**What is needed:** Transcribe exactly the lines that fall between the one holding "a publish. -/" and the one holding "decode k1 (sampleLine", inclusive, from the entries below.
----------
theorem witness_read_only_and_consume :
    (nextOf afterSample40 (commandEvent .peek)).isSome ∧ afterSample10.ready = false := by decide

theorem witness_SampleFrame :
    afterSample20.scnt + 1 ≠ 4 ^ k1.extraBits ∧ afterSample20.exciting = true ∧ afterSample20.pcnt + 1 ≠ k1.p ∧
    afterSample10.scnt + 1 ≠ 4 ^ k1.extraBits ∧ afterSample10.exciting = false := by decide

/-- The cases of the statements about what moves `ready_o`, the published pair and `mod_out`. -/
theorem witness_movers :
    (nextOf afterSample30 (sampleEvent 40)).map (fun t => (t.readyO, t.regs.pubExc, t.setEvents)) =
      some (true, 70#64, [false]) ∧
    (nextOf afterSample40 (commandEvent .consume)).map (fun t => t.readyO) = some false ∧
    (nextOf afterSample40 .reset).map (fun t => (t.readyO, t.regs.pubExc, t.modOutLevel)) = some (false, 0#64, true) ∧
    (nextOf afterSample20 (sampleEvent 30)).map (fun t => t.setEvents) = some [] := by decide

/-- Two states that differ in everything hidden and agree on the mailbox. -/
theorem witness_ConsumerSeesOnlyTheMailbox :
    (k1State afterSample10).cfg = (k1State afterSample30).cfg ∧ afterSample10.pubExc = afterSample30.pubExc ∧
    afterSample10.pubBg = afterSample30.pubBg ∧ afterSample10.ready = afterSample30.ready ∧
    afterSample10 ≠ afterSample30 := by decide

theorem witness_StepKeepsInvariant :
    (nextOf afterSample30 (sampleEvent 1023)).map (fun t => (t.regs.pubExc, t.regs.scnt)) = some (1053#64, 0) := by decide

/-- Events for the statements over runs: a full window, a `CONSUME`, a refused transaction, the next window's start. -/
def runEvents : List Event :=
  [sampleEvent 10, sampleEvent 20, commandEvent .poll, sampleEvent 30, sampleEvent 1024, sampleEvent 40,
   commandEvent .consume, sampleEvent 50]

theorem witness_runs :
    k1.Admitted ∧ Event.reset ∉ runEvents ∧ (historyOf k1 runEvents).samples = [10, 20, 30, 40, 50] ∧
    (historyOf k1 runEvents).unread = 0 := by decide

/-- Both sides of the case distinctions of the run statements: before and after the first flip, the first publish, the read
of a window. -/
theorem witness_run_clauses :
    (historyOf k1 []).samples.length < k1.p ∧ (historyOf k1 [sampleEvent 10, sampleEvent 20]).samples.length = k1.p ∧
    (historyOf k1 [sampleEvent 10, sampleEvent 20]).samples.length / 4 ^ k1.extraBits = 0 ∧
    (historyOf k1 runEvents).samples.length / 4 ^ k1.extraBits = 0 + 1 ∧
    (historyOf k1 (runEvents.take 6)).unread = 1 := by decide

/-- States that a history leaves: at reset, inside the first window with an event to come, and after a publish. -/
theorem witness_follows_start : Follows History.start (k1State Regs.reset) := by constructor <;> decide

theorem witness_follows_third_sample :
    Follows ⟨[10, 20, 30], 0⟩ { k1State afterSample30 with inputs := [sampleEvent 40, .reset] } := by
  constructor <;> decide

theorem witness_follows_published :
    Follows ⟨[10, 20, 30, 40], 1⟩ { k1State afterSample40 with inputs := [commandEvent .consume] } := by
  constructor <;> decide

/-- Both clauses of the flip statement, and both sides of its pin: samples 2 and 4 flip at `P = 2`, sample 3 does not. -/
theorem witness_SampleFlipsByTheSampleCount :
    decode k1 (sampleLine 40) = .ok (.sample 40#64) ∧ k1.p = 2 ∧
    (nextOf afterSample10 (sampleEvent 20)).map (fun t => (t.setEvents, t.modOutLevel)) = some ([true], true) ∧
    (nextOf afterSample20 (sampleEvent 30)).map (fun t => (t.setEvents, t.modOutLevel)) = some ([], true) ∧
    (nextOf afterSample30 (sampleEvent 40)).map (fun t => (t.setEvents, t.modOutLevel)) = some ([false], false) := by
  refine ⟨rfl, ?_⟩
  decide

theorem witness_KeepingUpReportsEachWindowOnce : KeepsUp k1 runEvents := by decide

theorem witness_ConsumerCannotDisturbTheProducer :
    (historyOf k1 runEvents).samples = (historyOf k1 ([10, 20, 30, 40, 50].map sampleEvent)).samples := by decide

theorem witness_DeliveredWindowRaisesReady :
    Event.reset ∉ [sampleEvent 30, commandEvent .poll, sampleEvent 40] ∧
    4 ^ k1.extraBits - afterSample20.scnt ≤
      (historyOf k1 [sampleEvent 30, commandEvent .poll, sampleEvent 40]).samples.length ∧
    (historyOf k1 [sampleEvent 30]).samples.length < 4 ^ k1.extraBits - afterSample20.scnt := by decide

/-- The third hypothesis of the same statement: none of those events is a `CONSUME`. -/
theorem witness_DeliveredWindow_has_no_consume :
    ∀ e ∈ [sampleEvent 30, commandEvent .poll, sampleEvent 40], ∀ tx, e = .transaction tx →
      decode k1 tx ≠ .ok .consume := by
  intro e he tx htx hd
  simp only [List.mem_cons, List.not_mem_nil, or_false] at he
  rcases he with rfl | rfl | rfl <;> cases htx <;> cases hd

theorem witness_ConstantInputFillsBothBuckets :
    (k1State afterSample40).regs.scnt = 0 ∧ 1023 < 2 ^ (k1State afterSample40).cfg.sw := by decide

/-- E6's first row: K1 after a window of 1023, with the default shifts; and a configuration with equal shifts. -/
theorem witness_ConstantInputGains :
    let r := { afterSample40 with pubExc := 2046#64, pubBg := 2046#64 }
    k1.Admitted ∧ 2 * r.pubExc.toNat = 1023 * 4 ^ k1.extraBits ∧ r.pubBg = r.pubExc ∧
    k1.excShift = k1.extraBits ∧ k1.bgShift = (k1.extraBits : Int) - 1 ∧ ({ k1 with bgShift := 1 }).Admitted ∧
    ({ k1 with bgShift := 1 }).bgShift = ({ k1 with bgShift := 1 }).excShift := by decide

end Sys2Proof.Tests
end

section
/-! SUPPORT. Admission of a configuration, both ways, and the step of a configuration that is not admitted
(spec/00_scope.md R16; spec/70_reset_and_hazards.md R113). -/

namespace Sys2Proof.Config

variable {c : Config}

/-- With the converse of `satisfies_of_admitted`: nothing but the six constraints is asked. -/
theorem admitted_iff_satisfies : c.Admitted ↔ ∀ k, c.satisfies k = true := by
  refine ⟨satisfies_of_admitted, fun h => ?_⟩
  unfold Admitted firstFailure
  rw [List.find?_eq_none]
  intro k _
  simp [h k]

theorem exists_firstFailure_of_not_admitted (h : ¬ c.Admitted) : ∃ k, c.firstFailure = some k :=
  Option.ne_none_iff_exists'.mp h

theorem satisfies_c1_iff : c.satisfies .c1 = true ↔ 1 ≤ c.extraBits := by simp [satisfies]

theorem satisfies_c2_iff : c.satisfies .c2 = true ↔ 1 ≤ c.p := by simp [satisfies]

theorem satisfies_c3_iff : c.satisfies .c3 = true ↔ c.windowLength % (2 * c.p) = 0 := by simp [satisfies]

/-- C4 also asks `1 ≤ W`: its bound is read over the integers. -/
theorem satisfies_c4_iff :
    c.satisfies .c4 = true ↔ 1 ≤ c.w ∧ (2 ^ c.sw - 1) * c.windowLength ≤ 2 ^ (c.w - 1) - 1 := by
  simp [satisfies]

theorem satisfies_c5_iff :
    c.satisfies .c5 = true ↔ 0 ≤ c.excShift ∧ c.excShift ≤ 63 ∧ 0 ≤ c.bgShift ∧ c.bgShift ≤ 63 := by
  simp [satisfies, and_assoc]

theorem satisfies_c6_iff : c.satisfies .c6 = true ↔ c.sw + 1 ≤ c.w ∧ c.w ≤ 64 := by simp [satisfies]

/-- R16 in numbers.  The `1 ≤ W` of C4 is not listed: C6 gives it. -/
theorem admitted_iff_numbers : c.Admitted ↔
    1 ≤ c.extraBits ∧ 1 ≤ c.p ∧ 4 ^ c.extraBits % (2 * c.p) = 0 ∧
    (2 ^ c.sw - 1) * 4 ^ c.extraBits ≤ 2 ^ (c.w - 1) - 1 ∧
    (0 ≤ c.excShift ∧ c.excShift ≤ 63 ∧ 0 ≤ c.bgShift ∧ c.bgShift ≤ 63) ∧
    (c.sw + 1 ≤ c.w ∧ c.w ≤ 64) := by
  rw [admitted_iff_satisfies]
  constructor
  · intro h
    exact ⟨satisfies_c1_iff.mp (h _), satisfies_c2_iff.mp (h _), satisfies_c3_iff.mp (h _),
      (satisfies_c4_iff.mp (h _)).2, satisfies_c5_iff.mp (h _), satisfies_c6_iff.mp (h _)⟩
  · rintro ⟨h1, h2, h3, h4, h5, h6⟩ k
    have hw : 1 ≤ c.w := (Nat.le_add_left 1 c.sw).trans h6.1
    cases k with
    | c1 => exact satisfies_c1_iff.mpr h1
    | c2 => exact satisfies_c2_iff.mpr h2
    | c3 => exact satisfies_c3_iff.mpr h3
    | c4 => exact satisfies_c4_iff.mpr ⟨hw, h4⟩
    | c5 => exact satisfies_c5_iff.mpr h5
    | c6 => exact satisfies_c6_iff.mpr h6

end Sys2Proof.Config

namespace Sys2Proof.Machine

theorem nextAction_of_firstFailure {s : State} {k : Constraint} (h : s.cfg.firstFailure = some k) :
    nextAction s = .stop (.config k) := by
  simp [nextAction, h]

/-- R113: whatever the events to come, a step refuses the configuration and names its first failed constraint. -/
theorem step_of_firstFailure {s : State} {k : Constraint} (h : s.cfg.firstFailure = some k) :
    step s = .refused (.config k) := by
  simp [step, nextAction_of_firstFailure h]

end Sys2Proof.Machine
end

section
namespace Sys2Proof.Proofs

open Sys2Proof.Config Sys2Proof.Machine

/-- Settles O1: admission is that no constraint is the first to fail, and a step looks at that before any event. -/
theorem admissionIsTheSixConstraints : Obligations.AdmissionIsTheSixConstraints := by
  unfold Obligations.AdmissionIsTheSixConstraints
  refine ⟨fun c => admitted_iff_numbers, fun s hs => ?_⟩
  obtain ⟨k, hk⟩ := exists_firstFailure_of_not_admitted hs
  exact ⟨k, step_of_firstFailure hk⟩

end Sys2Proof.Proofs
end

section
/-! SUPPORT. The LO and the two buckets as functions of the sample count (spec/41_lo_generator.md R75 to R79;
spec/40_engine.md R66, R67, R73). -/

namespace Sys2Proof.Machine

/-- A re-synchronisation that finds the LO at a window's start changes nothing (R78). -/
theorem loResync_of_window_start {a : LoResult} (hx : a.regs.exciting = false) (hp : a.regs.pcnt = 0) :
    loResync a = a := by
  rw [loResync_background hx, ← hp]

/-- An add is exact while the sum is in the non-negative signed range (R67). -/
theorem sintW_accumulate {w : Nat} {acc : Word} {n v : Nat} (h1 : 1 ≤ w) (hw : w ≤ 64) (hacc : sintW w acc = n)
    (h : n + v < 2 ^ (w - 1)) : sintW w (accumulate w acc v) = (n + v : Nat) := by
  rw [accumulate, hacc, ← Nat.cast_add]
  exact sintW_wrapW h1 hw (by omega) (by omega)

end Sys2Proof.Machine

namespace Sys2Proof.Safety

open Sys2Proof.Machine

variable {c : Config} {r : Regs} {p n : Nat}

/-! ## Sample counts -/

theorem mod_add_one_eq_iff (hp : 0 < p) : n % p + 1 = p ↔ (n + 1) % p = 0 := by
  obtain ⟨k, rfl⟩ := Nat.exists_eq_add_of_lt hp
  rw [Nat.zero_add, Nat.succ_mod_succ_eq_zero_iff]
  omega

theorem mod_add_one_of_ne_zero (hp : 0 < p) (hn : (n + 1) % p ≠ 0) : (n + 1) % p = n % p + 1 := by
  have hlt := Nat.mod_lt n hp
  have hne : n % p + 1 ≠ p := mt (mod_add_one_eq_iff hp).1 hn
  rw [← Nat.mod_add_mod n p 1, Nat.mod_eq_of_lt (a := n % p + 1) (by omega)]

theorem mod_window_mod_p (hc : c.Admitted) (n : Nat) : n % c.windowLength % c.p = n % c.p :=
  Nat.mod_mod_of_dvd n (Config.half_period_dvd hc)

/-- C3: a sample's place in its window gives the phase that its place since the reset gives. -/
theorem mod_window_div_p_parity (hc : c.Admitted) (n : Nat) :
    n % c.windowLength / c.p % 2 = n / c.p % 2 := by
  have hd : c.p * 2 ∣ c.windowLength := Nat.mul_comm 2 c.p ▸ Config.period_dvd hc
  rw [← Nat.mod_mul_right_div_self, Nat.mod_mod_of_dvd n hd, Nat.mod_mul_right_div_self]

/-! ## The LO -/

/-- The LO's registers when `n` samples were taken since the reset (R23, R79, R80). -/
structure LoAt (p n : Nat) (r : Regs) : Prop where
  pcnt_eq : r.pcnt = n % p
  exciting_eq : r.exciting = (n / p % 2 == 1)
  modOut_eq : r.modOut = if n < p then Config.modReset else r.exciting

/-- The LO is at a window's start when a whole number of windows was taken. -/
theorem LoAt.window_start (hc : c.Admitted) (h : LoAt c.p n r) (hn : n % c.windowLength = 0) :
    r.exciting = false ∧ r.pcnt = 0 := by
  have hx := mod_window_div_p_parity hc n
  have hp := mod_window_mod_p hc n
  rw [hn] at hx hp
  refine ⟨?_, ?_⟩
  · rw [h.exciting_eq, ← hx]
    simp
  · rw [h.pcnt_eq, ← hp, Nat.zero_mod]

/-- The advance counts one sample (R75). -/
theorem LoAt.advance (hp : 0 < p) (h : LoAt p n r) : LoAt p (n + 1) (loAdvance p r).regs := by
  obtain ⟨hcount, hphase, hout⟩ := h
  by_cases hflip : (n + 1) % p = 0
  · have hdiv : (n + 1) / p = n / p + 1 := Nat.succ_div_of_mod_eq_zero hflip
    have hle : p ≤ n + 1 := Nat.le_of_dvd n.succ_pos (Nat.dvd_of_mod_eq_zero hflip)
    rw [loAdvance_flip (by rw [hcount, mod_add_one_eq_iff hp, hflip])]
    refine ⟨hflip.symm, ?_, by simp [Nat.not_lt.2 hle]⟩
    rcases Nat.mod_two_eq_zero_or_one (n / p) with hpar | hpar <;> simp [hphase, hdiv, hpar, Nat.add_mod]
  · have hne : n % p + 1 ≠ p := mt (mod_add_one_eq_iff hp).1 hflip
    have hdiv : (n + 1) / p = n / p := Nat.succ_div_of_mod_ne_zero hflip
    rw [loAdvance_count (by rwa [hcount])]
    refine ⟨?_, by rw [hdiv]; exact hphase, ?_⟩
    · rw [mod_add_one_of_ne_zero hp hflip, ← hcount]
    · have hedge : n + 1 < p ↔ n < p := by
        refine ⟨by omega, fun hn => ?_⟩
        rw [Nat.mod_eq_of_lt hn] at hne
        omega
      simpa [hedge] using hout

/-- A publish is no business of the LO. -/
theorem LoAt.after_publish (h : LoAt p n r) : LoAt p n (publish r) := ⟨h.pcnt_eq, h.exciting_eq, h.modOut_eq⟩

/-- A step that publishes advances the LO past the `publish`; its re-synchronisation changes nothing (R78). -/
theorem LoAt.closeSample_eq_of_boundary (hc : c.Admitted) (h : LoAt c.p n r) (hs : r.scnt = c.windowLength)
    (hn : (n + 1) % c.windowLength = 0) : closeSample c r = loAdvance c.p (publish r) := by
  obtain ⟨hx, hp⟩ := (h.after_publish.advance (Config.p_pos hc)).window_start hc hn
  rw [closeSample_boundary hs, loResync_of_window_start hx hp]

/-! ## The buckets -/

theorem bucket_sums_lt_half (hc : c.Admitted) {ws : List Nat} (hlen : ws.length ≤ c.windowLength)
    (hws : ∀ v ∈ ws, v < 2 ^ c.sw) : excSum c ws + bgSum c ws < 2 ^ (c.w - 1) :=
  calc excSum c ws + bgSum c ws
      ≤ (2 ^ c.sw - 1) * ws.length := bucket_sums_le _ ws fun v hv => Nat.le_sub_one_of_lt (hws v hv)
    _ ≤ (2 ^ c.sw - 1) * c.windowLength := Nat.mul_le_mul_left _ hlen
    _ < 2 ^ (c.w - 1) := Config.window_sum_lt hc

/-- A classified sample is added to the bucket of its place in the window, and to no other (R65, R66). -/
theorem classify_sums {raw : Word} {ws : List Nat} (hc : c.Admitted) (hlen : ws.length < c.windowLength)
    (hws : ∀ v ∈ ws, v < 2 ^ c.sw) (hx : r.exciting = (ws.length / c.p % 2 == 1))
    (hexc : sintW c.w r.accExc = excSum c ws) (hbg : sintW c.w r.accBg = bgSum c ws) :
    sintW c.w (classify c raw r).accExc = excSum c (ws ++ [sampleValue c raw]) ∧
    sintW c.w (classify c raw r).accBg = bgSum c (ws ++ [sampleValue c raw]) := by
  have hfit : excSum c (ws ++ [sampleValue c raw]) + bgSum c (ws ++ [sampleValue c raw]) < 2 ^ (c.w - 1) := by
    refine bucket_sums_lt_half hc (by simpa using hlen) fun v hv => ?_
    rcases List.mem_append.1 hv with hv | hv
    · exact hws v hv
    · exact List.mem_singleton.1 hv ▸ sampleValue_lt c raw
  rw [excSum_snoc, bgSum_snoc] at hfit ⊢
  rcases Nat.mod_two_eq_zero_or_one (ws.length / c.p) with hpar | hpar
  · simp only [hpar, if_true, if_neg Nat.zero_ne_one, Nat.add_zero] at hfit ⊢
    rw [classify_background (by simp [hx, hpar])]
    exact ⟨hexc, sintW_accumulate (Config.w_pos hc) (Config.w_le hc) hbg (by omega)⟩
  · simp only [hpar, if_true, if_neg Nat.one_ne_zero, Nat.add_zero] at hfit ⊢
    rw [classify_excitation (by simp [hx, hpar])]
    exact ⟨sintW_accumulate (Config.w_pos hc) (Config.w_le hc) hexc (by omega), hbg⟩

/-- A whole number of half-cycles and the start of the next one. -/
theorem excCount_half_cycle (p m : Nat) {j : Nat} (hj : j ≤ p) :
    excCount p (p * m + j) = excCount p (p * m) + j * (m % 2) := by
  induction j with
  | zero => simp
  | succ j ih =>
    have hdiv : (p * m + j) / p = m := by
      rw [Nat.mul_add_div (by omega), Nat.div_eq_of_lt hj, Nat.add_zero]
    rw [← Nat.add_assoc, excCount, ih (by omega), hdiv, Nat.add_assoc, Nat.succ_mul]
----------
**Solution:**
/-- States that a history leaves: at reset, inside the first window with an event to come, and after a publish. -/
theorem witness_follows_start : Follows History.start (k1State Regs.reset) := by constructor <;> decide

theorem witness_follows_third_sample :
    Follows ⟨[10, 20, 30], 0⟩ { k1State afterSample30 with inputs := [sampleEvent 40, .reset] } := by
  constructor <;> decide

theorem witness_follows_published :
    Follows ⟨[10, 20, 30, 40], 1⟩ { k1State afterSample40 with inputs := [commandEvent .consume] } := by
  constructor <;> decide

/-- Both clauses of the flip statement, and both sides of its pin: samples 2 and 4 flip at `P = 2`, sample 3 does not. -/
theorem witness_SampleFlipsByTheSampleCount :
    decode k1 (sampleLine 40) = .ok (.sample 40#64) ∧ k1.p = 2 ∧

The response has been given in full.